*The task:*
Go through the data and retrieve each line that includes the string "correction".

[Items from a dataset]
◆ ◆ ◆ ◆ ◆ ◆ ◆

-- ==== Sys2Proof/Machine/Clocks.lean ====
section
/-! DEFINITION. Clocks, power, temperature and ageing (file 17) and the PPS input (R430). -/
namespace Sys2Proof.Machine

/-! ### The timebase (R359, R386, R387, R430) -/

/-- A measurement by the source that steers the timebase: the frequency correction that follows is the servo's, within
±50 ppm; the manual gives no law of the servo. -/
def State.measure (s : State) (offset : Int) : State :=
  let ppb : Int := ((Config.freeNat 10 s.free % 100001 : Nat) : Int) - 50000
  { s.drew with pwr := { s.pwr with
      locked := true, measAt := s.now, ppb := ppb
      offset := max (-2147483648) (min 2147483647 offset) } }

/-- PTP_MESSAGE: one exchange of the slave clock of the port that LNK.PTP names. -/
def ptpMessage (p : Nat) (m : PtpF) (s : State) : State :=
  let l := s.lnk
  let x := s.port p
  if !l.ptpEn || l.ptpPort != p || l.ptpDomain != m.domain.toNat || l.ptpTransport != m.transport.toNat || m.transport = 3
      || x.st != 2 || x.mode = 0 then s
  else if s.pwr.src = 1 then s.measure m.offset
  else s

/-- How far the timebase is past the multiple of 10⁹ it is nearest to. -/
def ppsOffset (tb : Nat) : Int :=
  let r := tb % 1000000000
  if r < 500000000 then (r : Int) else (r : Int) - 1000000000

/-- PPS: a pulse of `width` ns. One that is too short, or more than 1 ms from the instant expected, is discarded. -/
def pps (width : Nat) (s : State) : State :=
  let o := ppsOffset s.pwr.tb
  if width < 1000 || o < -1000000 || 1000000 < o then s
  else
    let s := { s with pins := { s.pins with ppsAt := some s.now } }
    if s.pwr.src = 2 then s.measure o else s

/-- Whether the source has supplied no measurement for 8 s. -/
def State.sourceLost (s : State) : Bool :=
  s.pwr.locked && s.pwr.src != 0 && decide (s.pwr.measAt + 8000000000 ≤ s.now)

/-- TIMEBASE_SOURCE_TIMEOUT: free-running with the last correction. -/
def sourceTimeout (s : State) : State :=
  if s.sourceLost then ({ s with pwr := { s.pwr with locked := false } }).log ⟨.c, uPwr, evTbUnlocked, 0xFFFF, 0xFFFF, 0⟩ else s

/-- TB_SET: accepted while the scheduler is stopped. Admission goes on with the round that the new time lies in. -/
def tbSet (v : Nat) (s : State) : State :=
  if !s.barUp then s
  else if !s.sch.stopped then s.ignoredReg uPwr
  else { s with pwr := { s.pwr with tb := v, frac := 0 }, sch := { s.sch with round := v / 250000 - 1 } }

/-! ### Stopped domains (R380, R384) -/

/-- Domains that stand only in minimal mode: arithmetic, fabric and step scheduler, by their place in Table 17.1. -/
def servingDomains : List Nat := List.range 8 ++ [99]

/-- WAKE_REQUEST: a stopped domain runs again, within the bounds of R384. Those that minimal mode holds stay stopped. -/
def wakeRequest (d : Nat) (s : State) : State :=
  if servingDomains.contains d then s
  else
    let s := { s with pwr := { s.pwr with stopped := s.pwr.stopped.filter fun x => x != d } }
    if pcieDomains.contains d then s.crossAgain else s

/-! ### Flash records of the margin plan (R395, R397, R398) -/

/-- The margin record as the module keeps it. -/
def State.marginNow (s : State) : Margin :=
  { vdie := (List.range 4).map fun d => (s.die d).vdie, steps := (List.range 4).map fun d => (s.die d).steps
    hours := s.pwr.hours, taken := s.pwr.taken, armed := s.pwr.armed, proj := s.pwr.proj }

/-- Write the margin record (R400). -/
def State.saveMargin (s : State) : State :=
  let (a, b) := writeRec s.sec.primary.margin s.sec.recovery.margin s.marginNow
  { s with sec := { s.sec with primary := { s.sec.primary with margin := a }, recovery := { s.sec.recovery with margin := b } } }

/-- MARGIN_PLAN_SAVE: once a day. -/
def State.saveDue (s : State) : Bool := decide (s.pwr.dayAt + 86400000000000 ≤ s.now)

def marginSave (s : State) : State :=
  if s.saveDue then ({ s with pwr := { s.pwr with dayAt := s.now } }).saveMargin else s

/-- MSTEP_ARM: the host arms the margin step. It survives every cause of a reset. -/
def mstepArm (arm : Bool) (s : State) : State :=
  if !s.barUp || !arm || s.pwr.taken || s.pwr.armed then s
  else ({ s with pwr := { s.pwr with armed := true } }).saveMargin

/-! ### Ageing (R395, R396) -/

/-- VMAX, and a step, in units of 0.1 mV. -/
def vmax : Nat := 8000
def vstep : Nat := 25

/-- The ageing reserve: the smallest of the dies (R396). -/
def State.reserve (s : State) : Nat := ((List.range 4).map fun d => (vmax - (s.die d).vdie) / vstep).foldl min (vmax / vstep)

/-- Project again: the date, in days of service, is the module's fit, whose method the manual does not give (R396). -/
def State.forecast (s : State) : State :=
  let proj := Config.freeNat 11 s.free % 2 ^ 32
  let low := decide (proj ≤ s.pwr.hours / 24 + 365 || s.reserve < 4)
  let s' := { s.drew with pwr := { s.pwr with proj := proj, low := low } }
  if low && !s.pwr.low then s'.log ⟨.c, uPwr, evAgeingLow, 0xFFFF, 0xFFFF, 0⟩ else s'

/-- Change a die. -/
def State.upDie (s : State) (d : Nat) (f : Die → Die) : State :=
  { s with pwr := { s.pwr with dies := mapUpd s.pwr.dies d {} f } }

/-- Whether a step of the margin plan can be taken: a die asks for one, none is in thermal emergency, and no step runs. -/
def State.planStepDue (s : State) : Bool :=
  (List.range 4).any (fun d => (s.die d).wants) && !(List.range 4).any (fun d => (s.die d).emerg) && s.sch.cur.isNone

/-- MARGIN_PLAN_STEP. -/
def marginStep (s : State) : State :=
  if !s.planStepDue then s
  else
    ((List.range 4).foldl (fun s d =>
      if (s.die d).wants then
        s.upDie d fun x => { x with wants := false, vdie := min vmax (x.vdie + vstep), steps := min 0xFFFF (x.steps + 1) }
      else s) s).forecast

/-- The hourly slack of one die: a step asked for, or, at VMAX, the margin step due and armed (R395, R397). -/
def State.hourDie (s : State) (d : Nat) : State :=
  match (s.die d).hourMin with
  | none => s
  | some m =>
    let s := s.upDie d fun x => { x with hourly := min m 255, hourMin := none, wants := decide (m < 20 && x.vdie < vmax) }
    if m < 20 && (s.die d).vdie ≥ vmax && !s.pwr.due && !s.pwr.taken then
      (({ s with pwr := { s.pwr with due := true, armed := true } }).saveMargin).log ⟨.c, uPwr, evMarginDue, d, 0xFFFF, 0⟩
    else s

/-- The end of an hour of service. -/
def State.hourEnd (s : State) : State :=
  if s.now < s.pwr.hourAt + 3600000000000 then s
  else
    let s := (List.range 4).foldl State.hourDie s
    ({ s with pwr := { s.pwr with hourAt := s.now, hours := s.pwr.hours + 1 } }).forecast

/-! ### Sensors (R391–R394, R397) -/

/-- Junction, memory and slack of die d in a sample (d = 4: the I/O die and the loft). -/
def sensorsOf (x : Sensors) : Nat → Nat × Nat × Nat
  | 0 => (x.tj0, x.hbm0, x.slack0)
  | 1 => (x.tj1, x.hbm1, x.slack1)
  | 2 => (x.tj2, x.hbm2, x.slack2)
  | 3 => (x.tj3, x.hbm3, x.slack3)
  | _ => (x.io, x.loft, 0xFF)

/-- A warning, logged once per entry (R392, Table 17.3). -/
def State.warn (s : State) (d tj mem : Nat) : State :=
  let x := s.die d
  let j := decide (95 ≤ tj)
  let m := decide (85 ≤ mem)
  let n := b2n (j && !x.warnJ) + b2n (m && !x.warnM)
  let s := s.upDie d fun x => { x with warnJ := j, warnM := m }
  (List.range n).foldl (fun s _ => s.log ⟨.c, uPwr, evThermalWarn, d, 0xFFFF, 0⟩) s

/-- The emergency of a compute die: entered at a threshold, ended when every sensor has stayed 5 °C below for 1 ms (R392). -/
def State.judge (s : State) (d tj mem : Nat) : State :=
  let x := s.die d
  if !x.emerg then
    if 105 ≤ tj || 95 ≤ mem then
      (s.upDie d fun x => { x with emerg := true, entries := satAdd 16 x.entries 1, coolAt := none }).log
        ⟨.s, uPwr, evThermal 0, d, 0xFFFF, 0⟩
    else s
  else if tj ≤ 100 && mem ≤ 90 then
    let t := x.coolAt.getD s.now
    s.upDie d fun x => { x with coolAt := some t, emerg := decide (s.now < t + 1000000) }
  else s.upDie d fun x => { x with coolAt := none }

/-- One die's part of a sample. -/
def State.sampleDie (x : Sensors) (s : State) (d : Nat) : State :=
  let (tj, mem, sl) := sensorsOf x d
  let s := (s.upDie d fun y => { y with
    tj := min tj 255, mem := min mem 255, nowPs := if d < 4 then min sl 255 else y.nowPs
    hourMin := if d < 4 then some (min sl (y.hourMin.getD sl)) else none }).warn d tj mem
  if d < 4 then s.judge d tj mem else s

/-- The sensor at or above a critical threshold, if any: its number in Table 19.5, and its die (Table 17.3). -/
def sensorsCritical (x : Sensors) : Option (Nat × Nat) :=
  (List.range 5).findSome? fun d =>
    let (tj, mem, _) := sensorsOf x d
    if 115 ≤ tj then some (if d < 4 then 2 + d else 10, d)
    else if 105 ≤ mem then some (if d < 4 then 6 + d else 11, d)
    else none

/-- The die whose slack is below 8 ps while a margin step waits for its reset (R397). -/
def sensorsSlack (x : Sensors) : Option Nat := (List.range 4).find? fun d => decide ((sensorsOf x d).2.2 < 8)

/-- SENSOR_SAMPLE: every sensor is stored and judged. -/
def sensorSample (x : Sensors) (s : State) : State :=
  let s := { s with
    pwr := { s.pwr with sumW := s.pwr.sumW + x.power, samples := s.pwr.samples + 1 }
    pins := { s.pins with vin := x.vin % 65536, iin := x.iin % 65536 } }
  let s := ((List.range 5).foldl (State.sampleDie x) s).hourEnd
  match sensorsCritical x with
  | some (n, d) =>
    let s := { s with pins := { s.pins with thermtripN := false } }
    if s.minimal then s else s.fatal ⟨.f, uPwr, evThermal 1, d, 0xFFFF, 0⟩ 0x08 (some n)
  | none =>
    match sensorsSlack x with
    | some d => if s.pwr.armed && !s.minimal then s.fatal ⟨.f, uPwr, 0, d, 0xFFFF, 0⟩ 0x09 (some d) else s
    | none => s

/-! ### Commands -/

/-- PTP_MESSAGE (R359). -/
def execPtpMessage (p : Fin 96) (m : PtpF) (s : State) : Host.Outcome State Fault Refusal := .next (ptpMessage p.val m s)
/-- PPS (R430). -/
def execPps (width : Nat) (s : State) : Host.Outcome State Fault Refusal := .next (pps width s)
/-- TIMEBASE_SOURCE_TIMEOUT (R386). -/
def execTimebaseSourceTimeout (s : State) : Host.Outcome State Fault Refusal := .next (sourceTimeout s)
/-- TB_SET (R387). -/
def execTbSet (v : BitVec 64) (s : State) : Host.Outcome State Fault Refusal := .next (tbSet v.toNat s)
/-- WAKE_REQUEST (R384). -/
def execWakeRequest (d : Fin 100) (s : State) : Host.Outcome State Fault Refusal := .next (wakeRequest d.val s)
/-- SENSOR_SAMPLE (R391). -/
def execSensorSample (x : Sensors) (s : State) : Host.Outcome State Fault Refusal := .next (sensorSample x s)
/-- MARGIN_PLAN_STEP (R395). -/
def execMarginPlanStep (s : State) : Host.Outcome State Fault Refusal := .next (marginStep s)
/-- MARGIN_PLAN_SAVE (R395). -/
def execMarginPlanSave (s : State) : Host.Outcome State Fault Refusal := .next (marginSave s)
/-- MSTEP_ARM (R397). -/
def execMstepArm (arm : Bool) (s : State) : Host.Outcome State Fault Refusal := .next (mstepArm arm s)

end Sys2Proof.Machine
end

◆ ◆ ◆ ◆ ◆ ◆ ◆

*Answer section:*
/-- A measurement by the source that steers the timebase: the frequency correction that follows is the servo's, within
/-- TIMEBASE_SOURCE_TIMEOUT: free-running with the last correction. -/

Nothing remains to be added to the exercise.